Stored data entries
──────

-- ==== Sys2Proof/Machine/Core.lean ====
section
/-! DEFINITION. The block as the host's interface. -/

def Sys2Proof.core : Host.Core := { State := Sys2Proof.Machine.State, Fault := Sys2Proof.Machine.Fault, Refusal := Sys2Proof.Machine.Refusal, step := Sys2Proof.Machine.step, reset := Sys2Proof.Machine.State.reset }
end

──────

> [Activity] Nothing but a number is expected: how many lines in the data above hold the word "Core".

> [Exercise output] 2